MATERIAL FOR THIS TASK ::
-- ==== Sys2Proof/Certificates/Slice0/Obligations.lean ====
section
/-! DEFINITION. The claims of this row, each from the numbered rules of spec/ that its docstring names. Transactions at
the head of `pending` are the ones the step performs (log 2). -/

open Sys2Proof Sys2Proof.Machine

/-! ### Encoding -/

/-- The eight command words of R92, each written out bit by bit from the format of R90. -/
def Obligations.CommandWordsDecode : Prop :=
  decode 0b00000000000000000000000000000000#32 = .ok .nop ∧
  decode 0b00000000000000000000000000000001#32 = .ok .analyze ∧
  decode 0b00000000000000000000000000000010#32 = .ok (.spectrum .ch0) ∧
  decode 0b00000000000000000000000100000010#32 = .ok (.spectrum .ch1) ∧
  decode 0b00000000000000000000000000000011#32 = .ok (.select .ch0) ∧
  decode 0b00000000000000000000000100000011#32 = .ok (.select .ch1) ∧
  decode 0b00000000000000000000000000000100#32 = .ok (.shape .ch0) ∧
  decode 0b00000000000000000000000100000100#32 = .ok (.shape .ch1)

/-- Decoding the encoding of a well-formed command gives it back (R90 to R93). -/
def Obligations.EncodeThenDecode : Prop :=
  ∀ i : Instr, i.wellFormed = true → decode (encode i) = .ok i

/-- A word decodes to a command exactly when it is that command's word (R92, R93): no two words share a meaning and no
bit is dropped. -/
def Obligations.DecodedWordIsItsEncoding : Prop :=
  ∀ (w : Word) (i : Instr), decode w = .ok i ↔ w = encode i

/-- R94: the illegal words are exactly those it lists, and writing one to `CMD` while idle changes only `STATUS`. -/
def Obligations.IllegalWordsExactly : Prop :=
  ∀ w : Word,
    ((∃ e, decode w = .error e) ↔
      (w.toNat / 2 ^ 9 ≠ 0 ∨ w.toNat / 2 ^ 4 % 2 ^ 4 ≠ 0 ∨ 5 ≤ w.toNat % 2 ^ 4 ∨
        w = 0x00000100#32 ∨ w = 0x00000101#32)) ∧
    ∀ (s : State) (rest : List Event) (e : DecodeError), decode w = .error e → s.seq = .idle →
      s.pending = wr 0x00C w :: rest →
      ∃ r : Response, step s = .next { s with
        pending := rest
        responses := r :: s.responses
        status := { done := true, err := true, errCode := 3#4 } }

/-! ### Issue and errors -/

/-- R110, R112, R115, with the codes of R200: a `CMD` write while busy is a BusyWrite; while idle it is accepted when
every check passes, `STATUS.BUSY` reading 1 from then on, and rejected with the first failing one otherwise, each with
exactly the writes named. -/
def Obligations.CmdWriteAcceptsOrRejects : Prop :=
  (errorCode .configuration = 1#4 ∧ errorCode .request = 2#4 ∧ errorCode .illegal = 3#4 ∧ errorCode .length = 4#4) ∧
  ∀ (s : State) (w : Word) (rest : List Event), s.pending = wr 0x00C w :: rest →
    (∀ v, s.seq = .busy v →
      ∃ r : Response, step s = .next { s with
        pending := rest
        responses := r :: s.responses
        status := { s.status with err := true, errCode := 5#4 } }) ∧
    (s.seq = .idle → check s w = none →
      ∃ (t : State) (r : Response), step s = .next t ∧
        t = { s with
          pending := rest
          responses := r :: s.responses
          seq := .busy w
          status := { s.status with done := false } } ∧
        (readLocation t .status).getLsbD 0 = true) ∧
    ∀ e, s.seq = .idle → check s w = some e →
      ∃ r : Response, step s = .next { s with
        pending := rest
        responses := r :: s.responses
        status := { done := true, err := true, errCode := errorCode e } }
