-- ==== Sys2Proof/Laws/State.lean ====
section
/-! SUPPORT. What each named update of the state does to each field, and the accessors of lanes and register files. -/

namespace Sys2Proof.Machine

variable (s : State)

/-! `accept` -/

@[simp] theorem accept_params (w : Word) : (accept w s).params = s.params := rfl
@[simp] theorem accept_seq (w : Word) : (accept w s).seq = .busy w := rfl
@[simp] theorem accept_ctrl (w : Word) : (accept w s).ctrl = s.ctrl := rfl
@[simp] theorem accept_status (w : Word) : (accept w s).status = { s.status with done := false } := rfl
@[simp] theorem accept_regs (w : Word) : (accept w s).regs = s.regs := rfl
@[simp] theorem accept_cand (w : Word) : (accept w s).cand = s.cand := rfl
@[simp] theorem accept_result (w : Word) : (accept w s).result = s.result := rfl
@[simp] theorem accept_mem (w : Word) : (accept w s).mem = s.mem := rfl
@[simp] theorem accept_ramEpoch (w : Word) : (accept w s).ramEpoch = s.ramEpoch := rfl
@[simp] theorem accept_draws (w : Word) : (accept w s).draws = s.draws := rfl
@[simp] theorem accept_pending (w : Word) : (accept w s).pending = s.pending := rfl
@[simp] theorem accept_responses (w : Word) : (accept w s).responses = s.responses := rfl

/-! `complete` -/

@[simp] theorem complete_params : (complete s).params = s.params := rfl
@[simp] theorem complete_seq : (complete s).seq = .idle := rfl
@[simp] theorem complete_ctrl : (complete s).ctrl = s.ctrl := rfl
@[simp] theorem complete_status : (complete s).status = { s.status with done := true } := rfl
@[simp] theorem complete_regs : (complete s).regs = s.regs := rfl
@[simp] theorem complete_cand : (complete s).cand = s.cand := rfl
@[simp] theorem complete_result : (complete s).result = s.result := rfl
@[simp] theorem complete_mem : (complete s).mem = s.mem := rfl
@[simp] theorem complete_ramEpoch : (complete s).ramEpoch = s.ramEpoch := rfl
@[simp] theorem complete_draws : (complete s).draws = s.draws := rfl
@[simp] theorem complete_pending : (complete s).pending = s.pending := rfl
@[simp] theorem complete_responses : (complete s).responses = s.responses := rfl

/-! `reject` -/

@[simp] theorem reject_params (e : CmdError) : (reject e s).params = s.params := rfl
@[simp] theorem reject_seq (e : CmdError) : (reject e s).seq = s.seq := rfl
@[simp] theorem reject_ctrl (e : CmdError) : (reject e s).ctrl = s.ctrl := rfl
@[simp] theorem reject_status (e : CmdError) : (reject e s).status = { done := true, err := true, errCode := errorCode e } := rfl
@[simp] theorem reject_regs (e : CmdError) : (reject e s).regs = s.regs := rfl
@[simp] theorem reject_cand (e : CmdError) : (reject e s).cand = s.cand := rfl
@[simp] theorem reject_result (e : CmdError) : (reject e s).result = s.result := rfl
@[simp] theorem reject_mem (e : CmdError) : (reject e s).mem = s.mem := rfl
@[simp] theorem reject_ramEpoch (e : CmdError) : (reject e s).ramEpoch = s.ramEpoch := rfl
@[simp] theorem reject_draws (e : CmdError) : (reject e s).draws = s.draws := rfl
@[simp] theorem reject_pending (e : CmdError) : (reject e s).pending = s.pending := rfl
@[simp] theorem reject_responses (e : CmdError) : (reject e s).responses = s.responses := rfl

* * *

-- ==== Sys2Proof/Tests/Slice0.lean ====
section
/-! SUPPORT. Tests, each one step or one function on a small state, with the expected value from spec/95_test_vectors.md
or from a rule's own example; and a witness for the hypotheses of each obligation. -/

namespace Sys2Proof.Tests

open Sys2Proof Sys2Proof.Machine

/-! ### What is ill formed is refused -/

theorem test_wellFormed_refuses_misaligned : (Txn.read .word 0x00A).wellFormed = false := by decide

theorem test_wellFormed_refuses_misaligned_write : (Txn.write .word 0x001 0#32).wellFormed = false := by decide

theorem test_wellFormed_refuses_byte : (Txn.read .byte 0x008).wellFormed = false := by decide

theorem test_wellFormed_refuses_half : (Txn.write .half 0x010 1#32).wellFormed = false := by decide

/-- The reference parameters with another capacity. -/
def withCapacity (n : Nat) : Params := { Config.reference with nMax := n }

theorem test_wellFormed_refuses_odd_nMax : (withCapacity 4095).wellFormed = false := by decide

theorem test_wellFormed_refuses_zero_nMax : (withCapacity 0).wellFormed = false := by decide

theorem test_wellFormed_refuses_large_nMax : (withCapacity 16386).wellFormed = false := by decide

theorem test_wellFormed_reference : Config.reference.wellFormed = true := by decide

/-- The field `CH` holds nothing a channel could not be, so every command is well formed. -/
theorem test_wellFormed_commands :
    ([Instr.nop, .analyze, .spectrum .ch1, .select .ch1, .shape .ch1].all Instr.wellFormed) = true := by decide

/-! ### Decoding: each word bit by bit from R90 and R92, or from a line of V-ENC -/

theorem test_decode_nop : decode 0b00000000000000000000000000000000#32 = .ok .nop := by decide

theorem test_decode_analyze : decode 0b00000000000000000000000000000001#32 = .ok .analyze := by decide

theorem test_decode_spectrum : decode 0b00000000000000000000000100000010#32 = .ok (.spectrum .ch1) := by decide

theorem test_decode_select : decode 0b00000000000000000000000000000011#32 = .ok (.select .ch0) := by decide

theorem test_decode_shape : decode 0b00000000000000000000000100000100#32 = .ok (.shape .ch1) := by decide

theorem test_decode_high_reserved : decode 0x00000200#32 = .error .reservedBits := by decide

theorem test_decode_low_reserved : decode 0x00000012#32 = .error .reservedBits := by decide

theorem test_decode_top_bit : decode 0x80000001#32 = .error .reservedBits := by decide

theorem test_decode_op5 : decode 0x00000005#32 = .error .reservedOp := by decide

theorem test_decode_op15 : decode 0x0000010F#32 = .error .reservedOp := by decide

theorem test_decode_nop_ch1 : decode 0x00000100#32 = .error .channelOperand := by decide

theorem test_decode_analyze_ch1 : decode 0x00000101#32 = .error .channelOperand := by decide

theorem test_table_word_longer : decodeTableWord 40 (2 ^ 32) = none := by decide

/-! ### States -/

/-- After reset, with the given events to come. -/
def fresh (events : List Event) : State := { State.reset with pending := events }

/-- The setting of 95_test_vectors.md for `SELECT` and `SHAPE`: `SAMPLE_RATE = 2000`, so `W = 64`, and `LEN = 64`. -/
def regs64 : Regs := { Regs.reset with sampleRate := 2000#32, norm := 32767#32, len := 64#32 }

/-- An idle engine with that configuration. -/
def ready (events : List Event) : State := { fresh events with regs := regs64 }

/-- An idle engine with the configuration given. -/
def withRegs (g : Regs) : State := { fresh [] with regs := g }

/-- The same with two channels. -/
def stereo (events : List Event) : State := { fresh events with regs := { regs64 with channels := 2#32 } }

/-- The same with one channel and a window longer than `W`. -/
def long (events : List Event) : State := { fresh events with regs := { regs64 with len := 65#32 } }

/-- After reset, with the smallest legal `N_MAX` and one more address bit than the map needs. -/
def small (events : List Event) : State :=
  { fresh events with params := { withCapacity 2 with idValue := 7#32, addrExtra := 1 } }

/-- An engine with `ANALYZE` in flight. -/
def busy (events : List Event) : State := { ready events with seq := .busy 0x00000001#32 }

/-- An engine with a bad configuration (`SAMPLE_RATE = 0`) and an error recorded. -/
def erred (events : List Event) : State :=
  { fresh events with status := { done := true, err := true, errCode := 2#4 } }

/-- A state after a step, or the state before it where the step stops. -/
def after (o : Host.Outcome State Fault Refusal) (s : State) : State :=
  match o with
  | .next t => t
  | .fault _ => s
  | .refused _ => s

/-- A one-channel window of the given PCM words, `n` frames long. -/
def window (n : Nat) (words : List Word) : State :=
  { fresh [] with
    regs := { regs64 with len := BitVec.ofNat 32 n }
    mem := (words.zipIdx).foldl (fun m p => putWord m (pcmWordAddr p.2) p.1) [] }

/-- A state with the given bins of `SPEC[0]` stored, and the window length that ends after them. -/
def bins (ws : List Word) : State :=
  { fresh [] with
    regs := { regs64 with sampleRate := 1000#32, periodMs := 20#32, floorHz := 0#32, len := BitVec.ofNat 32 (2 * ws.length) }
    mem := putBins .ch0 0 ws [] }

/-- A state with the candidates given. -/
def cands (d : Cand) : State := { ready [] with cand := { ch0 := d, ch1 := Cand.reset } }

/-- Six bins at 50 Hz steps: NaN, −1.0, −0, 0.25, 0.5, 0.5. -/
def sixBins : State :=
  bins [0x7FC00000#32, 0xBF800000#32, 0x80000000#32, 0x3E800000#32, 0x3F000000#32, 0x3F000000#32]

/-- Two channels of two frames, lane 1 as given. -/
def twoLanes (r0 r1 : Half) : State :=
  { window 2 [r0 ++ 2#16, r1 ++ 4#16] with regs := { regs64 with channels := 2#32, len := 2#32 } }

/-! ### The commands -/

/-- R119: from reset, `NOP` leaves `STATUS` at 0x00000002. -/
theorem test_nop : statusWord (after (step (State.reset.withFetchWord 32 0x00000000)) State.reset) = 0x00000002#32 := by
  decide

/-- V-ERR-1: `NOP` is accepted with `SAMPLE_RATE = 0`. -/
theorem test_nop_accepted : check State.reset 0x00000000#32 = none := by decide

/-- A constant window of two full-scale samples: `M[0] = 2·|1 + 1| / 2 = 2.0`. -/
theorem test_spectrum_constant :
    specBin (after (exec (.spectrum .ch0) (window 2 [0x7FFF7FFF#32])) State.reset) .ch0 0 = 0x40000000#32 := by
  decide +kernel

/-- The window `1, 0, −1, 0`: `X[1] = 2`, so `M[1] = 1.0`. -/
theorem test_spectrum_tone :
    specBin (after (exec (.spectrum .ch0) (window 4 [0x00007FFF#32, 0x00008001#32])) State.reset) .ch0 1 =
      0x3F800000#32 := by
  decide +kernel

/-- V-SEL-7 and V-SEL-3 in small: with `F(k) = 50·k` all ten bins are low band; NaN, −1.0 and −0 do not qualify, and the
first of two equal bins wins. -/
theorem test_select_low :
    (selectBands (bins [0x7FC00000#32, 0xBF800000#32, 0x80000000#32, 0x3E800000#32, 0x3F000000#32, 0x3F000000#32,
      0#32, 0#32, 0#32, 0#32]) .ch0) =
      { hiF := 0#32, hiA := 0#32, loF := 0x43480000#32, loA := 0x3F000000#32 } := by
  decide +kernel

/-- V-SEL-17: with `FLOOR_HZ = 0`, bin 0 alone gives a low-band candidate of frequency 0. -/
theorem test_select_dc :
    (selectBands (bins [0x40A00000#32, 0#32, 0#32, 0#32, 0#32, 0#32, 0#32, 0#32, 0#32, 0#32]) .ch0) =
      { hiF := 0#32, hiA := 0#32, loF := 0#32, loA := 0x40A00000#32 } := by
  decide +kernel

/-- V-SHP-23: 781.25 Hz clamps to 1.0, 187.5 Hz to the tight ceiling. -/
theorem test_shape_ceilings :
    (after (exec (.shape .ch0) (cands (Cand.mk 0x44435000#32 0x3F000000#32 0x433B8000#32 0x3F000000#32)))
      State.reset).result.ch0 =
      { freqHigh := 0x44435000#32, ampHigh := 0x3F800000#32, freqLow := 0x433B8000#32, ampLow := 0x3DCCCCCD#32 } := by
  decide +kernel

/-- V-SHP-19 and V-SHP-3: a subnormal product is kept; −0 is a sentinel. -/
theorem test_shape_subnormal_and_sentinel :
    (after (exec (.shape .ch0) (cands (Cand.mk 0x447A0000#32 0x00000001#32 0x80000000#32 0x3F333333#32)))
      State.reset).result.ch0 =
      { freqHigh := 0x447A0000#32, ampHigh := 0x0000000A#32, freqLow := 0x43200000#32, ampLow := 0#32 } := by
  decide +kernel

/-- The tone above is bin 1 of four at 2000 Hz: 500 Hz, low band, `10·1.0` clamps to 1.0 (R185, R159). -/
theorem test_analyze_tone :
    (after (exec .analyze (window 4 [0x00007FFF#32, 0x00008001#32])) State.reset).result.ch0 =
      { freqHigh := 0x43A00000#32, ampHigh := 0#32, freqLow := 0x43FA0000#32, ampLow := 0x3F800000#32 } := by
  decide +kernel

DIRECTIONS ::
Take from the entries every line that has the string "false".

SOLUTION ::
          status := { s.status with done := false } } ∧
@[simp] theorem accept_status (w : Word) : (accept w s).status = { s.status with done := false } := rfl
theorem test_wellFormed_refuses_misaligned : (Txn.read .word 0x00A).wellFormed = false := by decide
theorem test_wellFormed_refuses_misaligned_write : (Txn.write .word 0x001 0#32).wellFormed = false := by decide
theorem test_wellFormed_refuses_byte : (Txn.read .byte 0x008).wellFormed = false := by decide
theorem test_wellFormed_refuses_half : (Txn.write .half 0x010 1#32).wellFormed = false := by decide
theorem test_wellFormed_refuses_odd_nMax : (withCapacity 4095).wellFormed = false := by decide
theorem test_wellFormed_refuses_zero_nMax : (withCapacity 0).wellFormed = false := by decide
theorem test_wellFormed_refuses_large_nMax : (withCapacity 16386).wellFormed = false := by decide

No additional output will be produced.